* [Exercise goal] Below are some records; quote exactly the lines from the one that contains "s.throttle := rfl" through the one that contains "s.responses := rfl", inclusive, and no others.

* [Dataset entries]
/-! ### State.putPart -/

@[simp] theorem State.putPart_sel (s : State) (n : Nat) (p : Part) : (s.putPart n p).sel = s.sel := rfl
@[simp] theorem State.putPart_core (s : State) (n : Nat) (p : Part) : (s.putPart n p).core = s.core := rfl
@[simp] theorem State.putPart_peer (s : State) (n : Nat) (p : Part) : (s.putPart n p).peer = s.peer := rfl
@[simp] theorem State.putPart_tile (s : State) (n : Nat) (p : Part) : (s.putPart n p).tile = s.tile := rfl
@[simp] theorem State.putPart_tiles (s : State) (n : Nat) (p : Part) : (s.putPart n p).tiles = s.tiles := rfl
@[simp] theorem State.putPart_regions (s : State) (n : Nat) (p : Part) : (s.putPart n p).regions = s.regions := rfl
@[simp] theorem State.putPart_ctxs (s : State) (n : Nat) (p : Part) : (s.putPart n p).ctxs = s.ctxs := rfl
@[simp] theorem State.putPart_teams (s : State) (n : Nat) (p : Part) : (s.putPart n p).teams = s.teams := rfl
@[simp] theorem State.putPart_net (s : State) (n : Nat) (p : Part) : (s.putPart n p).net = s.net := rfl
@[simp] theorem State.putPart_modWins (s : State) (n : Nat) (p : Part) : (s.putPart n p).modWins = s.modWins := rfl
@[simp] theorem State.putPart_engWins (s : State) (n : Nat) (p : Part) : (s.putPart n p).engWins = s.engWins := rfl
@[simp] theorem State.putPart_modDups (s : State) (n : Nat) (p : Part) : (s.putPart n p).modDups = s.modDups := rfl
@[simp] theorem State.putPart_barriers (s : State) (n : Nat) (p : Part) : (s.putPart n p).barriers = s.barriers := rfl
@[simp] theorem State.putPart_storage (s : State) (n : Nat) (p : Part) : (s.putPart n p).storage = s.storage := rfl
@[simp] theorem State.putPart_collOps (s : State) (n : Nat) (p : Part) : (s.putPart n p).collOps = s.collOps := rfl
@[simp] theorem State.putPart_gateNext (s : State) (n : Nat) (p : Part) : (s.putPart n p).gateNext = s.gateNext := rfl
@[simp] theorem State.putPart_routeGen (s : State) (n : Nat) (p : Part) : (s.putPart n p).routeGen = s.routeGen := rfl
@[simp] theorem State.putPart_hawser (s : State) (n : Nat) (p : Part) : (s.putPart n p).hawser = s.hawser := rfl
@[simp] theorem State.putPart_linkFail (s : State) (n : Nat) (p : Part) : (s.putPart n p).linkFail = s.linkFail := rfl
@[simp] theorem State.putPart_crcErrs (s : State) (n : Nat) (p : Part) : (s.putPart n p).crcErrs = s.crcErrs := rfl
@[simp] theorem State.putPart_retireNext (s : State) (n : Nat) (p : Part) : (s.putPart n p).retireNext = s.retireNext := rfl
@[simp] theorem State.putPart_stops (s : State) (n : Nat) (p : Part) : (s.putPart n p).stops = s.stops := rfl
@[simp] theorem State.putPart_nonces (s : State) (n : Nat) (p : Part) : (s.putPart n p).nonces = s.nonces := rfl
@[simp] theorem State.putPart_frames (s : State) (n : Nat) (p : Part) : (s.putPart n p).frames = s.frames := rfl
@[simp] theorem State.putPart_installing (s : State) (n : Nat) (p : Part) : (s.putPart n p).installing = s.installing := rfl
@[simp] theorem State.putPart_booting (s : State) (n : Nat) (p : Part) : (s.putPart n p).booting = s.booting := rfl
@[simp] theorem State.putPart_now (s : State) (n : Nat) (p : Part) : (s.putPart n p).now = s.now := rfl
@[simp] theorem State.putPart_deadRouters (s : State) (n : Nat) (p : Part) : (s.putPart n p).deadRouters = s.deadRouters := rfl
@[simp] theorem State.putPart_exceptions (s : State) (n : Nat) (p : Part) : (s.putPart n p).exceptions = s.exceptions := rfl
@[simp] theorem State.putPart_withdrawn (s : State) (n : Nat) (p : Part) : (s.putPart n p).withdrawn = s.withdrawn := rfl
@[simp] theorem State.putPart_replace (s : State) (n : Nat) (p : Part) : (s.putPart n p).replace = s.replace := rfl
@[simp] theorem State.putPart_failedParts (s : State) (n : Nat) (p : Part) : (s.putPart n p).failedParts = s.failedParts := rfl
@[simp] theorem State.putPart_power (s : State) (n : Nat) (p : Part) : (s.putPart n p).power = s.power := rfl
@[simp] theorem State.putPart_modDrops (s : State) (n : Nat) (p : Part) : (s.putPart n p).modDrops = s.modDrops := rfl
@[simp] theorem State.putPart_lateIdx (s : State) (n : Nat) (p : Part) : (s.putPart n p).lateIdx = s.lateIdx := rfl
@[simp] theorem State.putPart_retiring (s : State) (n : Nat) (p : Part) : (s.putPart n p).retiring = s.retiring := rfl
@[simp] theorem State.putPart_credits (s : State) (n : Nat) (p : Part) : (s.putPart n p).credits = s.credits := rfl
@[simp] theorem State.putPart_replays (s : State) (n : Nat) (p : Part) : (s.putPart n p).replays = s.replays := rfl
@[simp] theorem State.putPart_withdrawnTiles (s : State) (n : Nat) (p : Part) : (s.putPart n p).withdrawnTiles = s.withdrawnTiles := rfl
@[simp] theorem State.putPart_answers (s : State) (n : Nat) (p : Part) : (s.putPart n p).answers = s.answers := rfl
@[simp] theorem State.putPart_booted (s : State) (n : Nat) (p : Part) : (s.putPart n p).booted = s.booted := rfl
@[simp] theorem State.putPart_degraded (s : State) (n : Nat) (p : Part) : (s.putPart n p).degraded = s.degraded := rfl
@[simp] theorem State.putPart_hostDetour (s : State) (n : Nat) (p : Part) : (s.putPart n p).hostDetour = s.hostDetour := rfl
@[simp] theorem State.putPart_hostSigning (s : State) (n : Nat) (p : Part) : (s.putPart n p).hostSigning = s.hostSigning := rfl
@[simp] theorem State.putPart_throttle (s : State) (n : Nat) (p : Part) : (s.putPart n p).throttle = s.throttle := rfl
@[simp] theorem State.putPart_nextLaunch (s : State) (n : Nat) (p : Part) : (s.putPart n p).nextLaunch = s.nextLaunch := rfl
@[simp] theorem State.putPart_responses (s : State) (n : Nat) (p : Part) : (s.putPart n p).responses = s.responses := rfl
@[simp] theorem State.putPart_completions (s : State) (n : Nat) (p : Part) : (s.putPart n p).completions = s.completions := rfl
@[simp] theorem State.putPart_journals (s : State) (n : Nat) (p : Part) : (s.putPart n p).journals = s.journals := rfl
@[simp] theorem State.putPart_agenda (s : State) (n : Nat) (p : Part) : (s.putPart n p).agenda = s.agenda := rfl
@[simp] theorem State.putPart_turn (s : State) (n : Nat) (p : Part) : (s.putPart n p).turn = s.turn := rfl
@[simp] theorem State.putPart_fresh (s : State) (n : Nat) (p : Part) : (s.putPart n p).fresh = s.fresh := rfl
@[simp] theorem State.putPart_parts (s : State) (n : Nat) (p : Part) : (s.putPart n p).parts = Tab.put s.parts n p := rfl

* [Answer space]
@[simp] theorem State.putPart_throttle (s : State) (n : Nat) (p : Part) : (s.putPart n p).throttle = s.throttle := rfl
@[simp] theorem State.putPart_nextLaunch (s : State) (n : Nat) (p : Part) : (s.putPart n p).nextLaunch = s.nextLaunch := rfl
@[simp] theorem State.putPart_responses (s : State) (n : Nat) (p : Part) : (s.putPart n p).responses = s.responses := rfl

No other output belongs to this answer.